方向余弦矩阵的特征值与特征向量及其性质研究  

作　　者：张建书[1,2] 陈菲菲 Zhang Jianshu;Chen Feifei(National Key Laboratory of Complex Multibody System Dynamics,Nanjing University of Science and Technology,Nanjing 210094,China;School of Energy and Power Engineering,Nanjing University of Science and Technology,Nanjing 210094,China)

机构地区：[1]南京理工大学复杂多体系统动力学全国重点实验室,江苏南京210094 [2]南京理工大学能源与动力工程学院,江苏南京210094

出　　处：《南京理工大学学报》2025年第1期25-31,共7页Journal of Nanjing University of Science and Technology

基　　金：中央高校基本科研业务费专项资金(30924010302);江苏省自然科学基金(BK20241430)。

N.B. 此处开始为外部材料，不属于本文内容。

-- ==== Sys2Proof/Machine/Blocks.lean ====
section
/-! DEFINITION. Regions, blocks and arrays: mappings, cell levels, the words of an MVM, the correction of a read, and the
suspect and void bookkeeping they share (02_arrays.md, 04_correction.md, 12_integrity.md). -/

namespace Sys2Proof.Machine

/-! ## Blocks and regions -/

/-- The key of a physical block. -/
def blockKey (region block : Nat) : Nat := 1312 * region + block

/-- The record of a physical block. -/
def blockAt (region block : Nat) (s : State) : Block := tget Block.init s.blocks (blockKey region block)

/-- The record of a physical block changed by `f`. -/
def setBlock (region block : Nat) (f : Block → Block) (s : State) : State :=
  { s with blocks := tset Block.init s.blocks (blockKey region block) (f (blockAt region block s)) }

/-- Every block with an entry, changed by `f` of its region and index. -/
def mapBlocks (f : Nat → Nat → Block → Block) (s : State) : State :=
  s.blocks.foldl (fun a p => setBlock (p.1 / 1312) (p.1 % 1312) (f (p.1 / 1312) (p.1 % 1312)) a) s

/-- The physical region that serves a logical one (R16, R331). -/
def physRegion (l : Nat) (s : State) : Nat :=
  if 48 ≤ l then l
  else if rd CHK_RETIRED.s0_serves s = l ∧ (regionAt 48 s).bringUp = none then 48
  else if rd CHK_RETIRED.s1_serves s = l ∧ (regionAt 49 s).bringUp = none then 49
  else l

/-- The logical region a physical one serves, 0x3F for none (R16, R333). -/
def logRegion (p : Nat) (s : State) : Nat :=
  match (List.range 48).find? fun l => physRegion l s == p with
  | some l => l
  | none => 0x3F

/-- The physical block that serves a logical block of a physical region (R16). -/
def physBlock (region block : Nat) (s : State) : Nat := tget block (regionAt region s).blockMap block

/-- The logical block a physical block serves. -/
def logBlock (region block : Nat) (s : State) : Nat :=
  match (regionAt region s).blockMap.find? fun p => p.2 == block with
  | some p => p.1
  | none => block

/-- The number of the running step, or the last one. -/
def stepNow (s : State) : Nat := rd GLB_STEP.step s

/-! ## Cells (R27, R28, R579) -/

/-- A row of the test pattern: level (i + c) mod 4 in data columns, 2 in the reference, i mod 4 in the drift monitor;
spare columns stay unprogrammed (R579). -/
def testLevel (row col : Nat) : Nat :=
  if col = 15 then 2 else if col = 31 then row % 4 else if col = 14 || col = 30 then 0 else (row + col) % 4

/-- 32 levels packed two bits a column. -/
def packLevels (f : Nat → Nat) : Word :=
  BitVec.ofNat 64 ((List.range 32).foldl (fun a c => a + f c % 4 * 4 ^ c) 0)

/-- The key of a row of cells. -/
def rowKey (region block array row : Nat) : Nat := ((blockKey region block) * 512 + array) * 32 + row

/-- What a row holds that nothing has programmed: the test pattern in spare blocks and in the spare regions; elsewhere the reference
and drift-monitor columns at their fixed content (R28) and level 0 in the columns that hold no weight yet. -/
def rowDefault (key : Nat) : Word :=
  let b := key / 16384
  if 1280 ≤ b % 1312 || b / 1312 = 48 || b / 1312 = 49 then packLevels (testLevel (key % 32))
  else packLevels fun c => if c = 15 then 2 else if c = 31 then key % 32 % 4 else 0

/-- What an unlisted row holds after an erasure (R525): level 2 in every data column; reference, drift monitor and unassigned
spares hold no weight and keep theirs. -/
def erasedRow (key : Nat) : Word :=
  packLevels fun c => if c = 31 then key % 32 % 4 else if c = 14 || c = 30 then 0 else 2

/-- What an unlisted row holds: a boot in RETURNED has erased the part or not (R525). -/
def rowUnlisted (s : State) (key : Nat) : Word := if s.erased then erasedRow key else rowDefault key

/-- The levels of a row. -/
def rowAt (key : Nat) (s : State) : Word := sget (rowUnlisted s) s.cells key

/-- A row programmed. -/
def setRow (key : Nat) (w : Word) (s : State) : State := { s with cells := sset (rowUnlisted s) s.cells key w }

/-- The level of a cell. -/
def level (w : Word) (col : Nat) : Nat := w.toNat / 4 ^ col % 4

/-- The 32 rows of an array. -/
def arrayRows (region block array : Nat) (s : State) : List Word :=
  (List.range 32).map fun i => rowAt (rowKey region block array i) s

/-- The fixed place of a logical column: 0–27 data, 28 the reference, 29 the drift monitor (R28). -/
def fixedCol (j : Nat) : Nat := if j < 14 then j else if j < 28 then j + 2 else if j = 28 then 15 else 31

/-- The remap entry of an array, S0 and S1; 31: not in use (R42). -/
def remapOf (b : Block) (array : Nat) : Nat × Nat := tget (31, 31) b.remap array

/-- The physical column that holds a logical one (R42). -/
def physCol (m : Nat × Nat) (j : Nat) : Nat := if m.1 = j then 14 else if m.2 = j then 30 else fixedCol j

/-- The column weight sums the periphery of a block holds for an array (R32). -/
def tableSums (region block array : Nat) (s : State) : List Int := tget [] s.wsums (512 * blockKey region block + array)

/-- The key of an array in a placement record (R82): logical region, logical block, logical array. -/
def placeKey (region block array : Nat) : Nat := 512 * (1280 * region + block) + array

/-- The placement record of a generation slot (R82); 4 is the Tin Soldier model. -/
def placementOf (slot : Nat) (s : State) : List (Nat × List Int) := if slot = 4 then s.tin.sums else (genAt slot s).sums

/-- The logical region a manifest's placement names for a command's region: 0 for a keep region (R357). -/
def placeRegion (slot region : Nat) : Nat := if slot = 4 then 0 else region

/-- The engine's own copy of the column weight sums of a command's array (R82). -/
def engineSums (c : MvmCmd) (s : State) : List Int :=
  tget [] (placementOf c.slot.val s) (placeKey (placeRegion c.slot.val c.region.val) c.block.val c.array.val)

/-! ## Digits and phases (R31, R33) -/

/-- The top phase of a width. -/
def topPhase (w : Width) : Nat := if w = .a8 then 3 else 1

摘　　要：用来描述两右手笛卡尔直角坐标系相对方位的方向余弦矩阵是计算力学、计算图形学、导航与控制、机器人等领域中最基本的运算量之一。现有文献已经阐明:2个方位不同的坐标系之间的方向余弦矩阵有3个模为1的特征值,其中一个是实数1,其余2个为一对共轭复数;实特征值1表明两坐标系的相对方位可以通过一次简单转动来描述,与实特征值1对应的特征向量与该简单转动的转轴共线;复特征值指数的模等于该简单转动的转角。该文给出了上述实特征值1对应的特征向量性质的几何证明,并重点研究了方向余弦矩阵复特征值对应的复特征向量的性质,通过证明得出:复特征向量的虚部与实部相互垂直且模相等,虚部与实部的叉积与简单转动的转轴共线且同向。最后通过数值算例对方向余弦矩阵的特征值与特征向量的上述性质进行了验证。The direction cosine matrix,which is used to describe the relative orientation of two right-hand Cartesian rectangular coordinate systems,is one of the most basic operands in computational mechanics,computational graphics,navigation and control,as well as robotics.It has been stated in the existing literature that the direction cosine matrix between two coordinate systems with different orientation has three eigenvalues of unity magnitude,one of which is a real number one,and the other two are a pair of conjugate complex numbers.The real eigenvalue one indicates that the relative orientation of two coordinate systems can be described by a simple rotation,and the corresponding eigenvector is collinear with the rotation axis of the simple rotation.The magnitudes of the exponentials of the complex eigenvalues are equal to the angle of the simple rotation.The property of the eigenvector corresponding to the real number one is proved in a geometrical way in this paper,followed by the main concern of the properties of the complex eigenvectors corresponding to the complex eigenvalues of the direction cosine matrix.It is proved that the imaginary and real parts of the complex eigenvectors of the direction cosine matrix are perpendicular to each other and their magnitudes are equal.The cross product of the imaginary and real parts is collinear to and in the same direction as the axis of simple rotation.Finally,the above properties of eigenvalues and eigenvectors of direction cosine matrix are verified by numerical examples.

关 键 词：方向余弦矩阵 特征值 特征向量 复数特征向量 简单转动 

分 类 号：O302[理学—力学]